I am facing a big issue in computing the cumsum() of a vector. The vector has a length of ~ 10,000 elements and from element say 2000 the values go down to 1e-310. To give a feeling of the distribution I am dealing with, here is a plot.

When I try to apply cumsum() I get lots of ones, which is impossible, and a minimum value around 10^-2. I searched over stack overflow and found these two posts:

  1. https://stackoverflow.com/questions/51490022/r-number-precision-how-to-prevent-rounding
  2. https://stackoverflow.com/questions/2287616/controlling-number-of-decimal-digits-in-print-output-in-r

None of them helped me out.
I am not even sure how to reproduce this so I am happy to share my 9137 x 2 matrix.
Looking forward to hearing from you guys!
Thanks

Welcome to our community!

As it is mentioned in the question of the 1st link you posted, it's just a result of numeric precision of R. I didn't know about the Rmpfr package, but it seems very useful. What are the problems you're facing using it?

It'll be better to express these problems in form of a reproducible example. In case you don't know how to make one, here's a great post:

Just out of curiosity, why is the dimension 9137\times2? You've 9137 observations I guess, but why 2, and not 1?

This is a general issue, not really R specific. Usually, you solve it by applying logarithm, summing the results, and then converting the final result back.

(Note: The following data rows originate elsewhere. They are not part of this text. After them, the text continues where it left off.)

-- ==== Sys2Proof/Laws/KeptSlots.lean ====
section
/-! SUPPORT. The operations of chapters 1, 2, 4 and 5: each keeps the command queue and what is sound. -/

namespace Sys2Proof.Machine

/-! ### The slot channel -/

theorem State.evolves_refuseTag (s : State) (i : SlotId) (tag : Tag) : s.Evolves (s.refuseTag i tag) :=
  (s.evolves_toHost i _).trans (State.evolves_report _ _ _ _ _)

theorem State.evolves_absorb (s : State) (i : SlotId) (r : Request) : s.Evolves (s.absorb i r) := by
  unfold State.absorb
  dsimp only
  split
  · exact s.evolves_refuseTag i _
  · split
    · exact s.evolves_countDropped i
    · exact s.evolves_countDropped i
    · exact (s.evolves_toHost i _).trans (State.evolves_countAbsorbed _ _)
    · exact ((s.evolves_setSlot i _ (.image_only _ _ fun h => ImageStore.sound_record h _ _ _ _)).trans
        (State.evolves_toHost _ _ _)).trans (State.evolves_countAbsorbed _ _)
    · exact (s.evolves_toHost i _).trans (State.evolves_countAbsorbed _ _)

theorem State.evolves_leavePoolWait (s : State) (i : SlotId) : s.Evolves (s.leavePoolWait i) := .shared rfl rfl rfl id

theorem State.evolves_joinPoolWait (s : State) (i : SlotId) : s.Evolves (s.joinPoolWait i) := by
  unfold State.joinPoolWait
  split
  · exact .refl _
  · exact .shared rfl rfl rfl id

/-- R23: what admission has found of a request it takes. -/
theorem State.admission_admitted {s : State} {i : SlotId} {r : Request} (h : s.admission i r = .admitted) :
    (s.slot i).pendingTag r.tag = false ∧ (s.slot i).entries.length < (s.slot i).policy.quota := by
  unfold State.admission at h
  dsimp only at h
  split at h
  · cases h
  · split at h
    · cases h
    · exact ⟨Bool.eq_false_iff.2 ‹_›, Nat.lt_of_not_le ‹_›⟩

theorem State.evolves_admit (s : State) (i : SlotId) (r : Request) (a d : Micros) (hn : (s.slot i).pendingTag r.tag = false)
    (hl : (s.slot i).entries.length < (s.slot i).policy.quota) : s.Evolves (s.admitRequest i r a d) :=
  .trans (by exact s.evolves_setSlot i _ (.same rfl rfl rfl rfl rfl rfl (Slot.ranged_entry (r.entry a d) hn hl)))
    (State.evolves_toCard _ _ _)

theorem State.evolves_holdRequest (s : State) (i : SlotId) (r : Request) : s.Evolves (s.holdRequest i r) :=
  s.evolves_setSlot i _ (.same rfl rfl rfl rfl rfl rfl id)

theorem State.evolves_emptyHold (s : State) (i : SlotId) : s.Evolves (s.emptyHold i) :=
  .trans (by exact s.evolves_setSlot i _ (.same rfl rfl rfl rfl rfl rfl id)) (State.evolves_leavePoolWait _ _)

theorem State.evolves_takeOpen (s : State) (i : SlotId) (r : Request) : s.Evolves (s.takeOpen i r) := by
  unfold State.takeOpen
  split
  · exact s.evolves_toCard i _
  · split
    · exact s.evolves_refuseTag i _
    · exact s.evolves_holdRequest i _
    · exact (s.evolves_holdRequest i _).trans (State.evolves_joinPoolWait _ _)
    · have h := State.admission_admitted ‹_›
      exact s.evolves_admit i _ _ _ h.1 h.2

theorem State.evolves_hostArrive (s : State) (i : SlotId) (r : Request) : s.Evolves (s.hostArrive i r) := by
  unfold State.hostArrive
  dsimp only
  split
  · split
    · exact s.evolves_takeOpen i r
    · exact s.evolves_holdRequest i r
  · split
    · exact s.evolves_holdRequest i r
    · exact s.evolves_absorb i r

theorem State.evolves_hostRequest (s : State) (i : SlotId) (r : Request) : s.Evolves (s.hostRequest i r) := by
  unfold State.hostRequest
  dsimp only
  split
  · exact .refl _
  · split
    · exact s.evolves_setSlot i _ (.same rfl rfl rfl rfl rfl rfl id)
    · exact s.evolves_hostArrive i r

theorem State.evolves_takeHostWaiting (s : State) (i : SlotId) : s.Evolves (s.takeHostWaiting i) := by
  unfold State.takeHostWaiting
  split
  · exact .refl _
  · exact .trans (by exact s.evolves_setSlot i _ (.same rfl rfl rfl rfl rfl rfl id)) (State.evolves_hostArrive _ _ _)

theorem State.slot_emptyHold (s : State) (i : SlotId) :
    (s.emptyHold i).slot i = { s.slot i with chan.hold := none } := State.slot_setSlot_self _ _ _

theorem State.evolves_offerHeld (s : State) (i : SlotId) : s.Evolves (s.offerHeld i) := by
  unfold State.offerHeld
  split
  · exact .refl _
  · split
    · split
      · exact (s.evolves_emptyHold i).trans (State.evolves_toCard _ _ _)
      · split
        · exact (s.evolves_emptyHold i).trans (State.evolves_refuseTag _ _ _)
        · exact s.evolves_leavePoolWait i
        · exact s.evolves_joinPoolWait i
        · have h := State.admission_admitted ‹_›
          refine (s.evolves_emptyHold i).trans (State.evolves_admit _ _ _ _ _ ?_ ?_)
          · rw [State.slot_emptyHold]; exact h.1
          · rw [State.slot_emptyHold]; exact h.2
    · exact .refl _

theorem State.evolves_offerAlong (l : List SlotId) : ∀ s : State, s.Evolves (State.offerAlong l s) := by
  induction l with
  | nil => exact fun s => .refl _
  | cons j rest ih =>
    intro s
    unfold State.offerAlong
    dsimp only
    split
    · split
      · exact s.evolves_offerHeld j
      · exact (s.evolves_offerHeld j).trans (ih _)
    · exact ih s

theorem State.evolves_poolOffer (s : State) : s.Evolves s.poolOffer := State.evolves_offerAlong _ s

theorem State.evolves_quotaOffer (s : State) (i : SlotId) : s.Evolves (s.quotaOffer i) := by
  unfold State.quotaOffer
  split
  · exact .refl _
  · exact s.evolves_offerHeld i

theorem State.evolves_freeEntry (s : State) (i : SlotId) (tag : Tag) : s.Evolves (s.freeEntry i tag) :=
  .trans (.trans (by exact s.evolves_setSlot i _ (.same rfl rfl rfl rfl rfl rfl
      (Slot.ranged_fewer List.eraseP_sublist))) (State.evolves_poolOffer _))
    (State.evolves_quotaOffer _ _)

theorem State.evolves_absorbHeld (s : State) (i : SlotId) : s.Evolves (s.absorbHeld i) := by
  unfold State.absorbHeld
  split
  · exact .refl _
  · exact (s.evolves_emptyHold i).trans (State.evolves_absorb _ _ _)

theorem State.evolves_blockCard (s : State) (i : SlotId) (r : Request) : s.Evolves (s.blockCard i r) := by
  unfold State.blockCard
  split
  · exact .refl _
  · exact s.evolves_toCard i _

theorem State.evolves_blockHeld (s : State) (i : SlotId) : s.Evolves (s.blockHeld i) := by
  unfold State.blockHeld
  split
  · exact .refl _
  · exact .trans (by exact s.evolves_setSlot i _ (.same rfl rfl rfl rfl rfl rfl id)) (State.evolves_blockCard _ _ _)

/-! ### Entries to states -/

theorem State.evolves_enterQuarantined (s : State) (i : SlotId) (r : Reason) : s.Evolves (s.enterQuarantined i r) := by
  unfold State.enterQuarantined
  dsimp only
  refine .trans ?_ (State.evolves_absorbHeld _ _)
  refine .trans ?_ (State.evolves_reportState _ _ _ _)
  refine .trans ?_ (State.evolves_setPowerOff _ _)
  exact (s.evolves_drive i (fun sl => { sl.moveTo .quarantined with
      ctl.reason := some r, ctl.powerCut := false, ctl.resetKind := none, ctl.origin := none }) fun _ => .move .quarantined rfl rfl rfl rfl rfl rfl id).trans (.shared rfl rfl rfl id)

theorem State.evolves_budgetFailure (s : State) (i : SlotId) : s.Evolves (s.budgetFailure i) :=
  (s.evolves_report _ _ _ _).trans (State.evolves_enterQuarantined _ _ _)

theorem State.evolves_enterRamping (s : State) (i : SlotId) : s.Evolves (s.enterRamping i) :=
  s.evolves_drive i _ fun _ => .move .ramping rfl rfl rfl rfl rfl rfl id

theorem State.evolves_grantLoop (l : List Place) : ∀ s : State, s.Evolves (State.grantLoop l s) := by
  induction l with
  | nil => exact fun s => .refl _
  | cons p rest ih =>
    intro s
    unfold State.grantLoop
    split
    · exact .trans (.trans (by exact .shared rfl rfl rfl id) (State.evolves_budgetFailure _ _)) (ih _)
    · split
      · exact .trans (.trans (by exact .shared rfl rfl rfl id) (State.evolves_enterRamping _ _)) (ih _)
      · exact .refl _

theorem State.evolves_grantCheck (s : State) : s.Evolves s.grantCheck := State.evolves_grantLoop _ s

theorem State.evolves_release (s : State) (i : SlotId) : s.Evolves (s.release i) :=
  .trans (by exact .shared rfl rfl rfl id) (State.evolves_grantCheck _)

theorem State.evolves_depart (s : State) (i : SlotId) : s.Evolves (s.depart i) := by
  unfold State.depart
  dsimp only
  split
  · exact .trans (by exact .shared rfl rfl rfl id) (State.evolves_grantCheck _)
  · exact .shared rfl rfl rfl id

theorem State.evolves_enterPowerWait (s : State) (i : SlotId) : s.Evolves (s.enterPowerWait i) := by
  unfold State.enterPowerWait
  dsimp only
  have h := s.evolves_drive i (fun sl => sl.moveTo .powerWait) fun _ => .move .powerWait rfl rfl rfl rfl rfl rfl id
  split
  · exact h.trans (State.evolves_budgetFailure _ _)
  · exact h.trans (.trans (by exact .shared rfl rfl rfl id) (State.evolves_grantCheck _))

Is it possible to do something like this in your case?

2 Likes

Hi, just the stupid comment of the day, focused also to others that could say why is not good/worth etc...

What about splitting the numbers to characters, split them by character, row bind onto a matrix, do cumsum by column and collate back onto a very long string? It would be a huge matrix to work with, but no accumulation of rounding errors due to R.. no?
Also, each cumsum should be made a string, and split, to send the bigger numbers than 9 to the next column

Simply put, I use the function mpfr() to define the precision of my initial matrix with no luck. Even if I put 200 digits this does not affect my final result whatsoever.

To answer your question, I need the second column for later operations. So in principle, this could a vector per se. It's just handy to have it stored in a matrix.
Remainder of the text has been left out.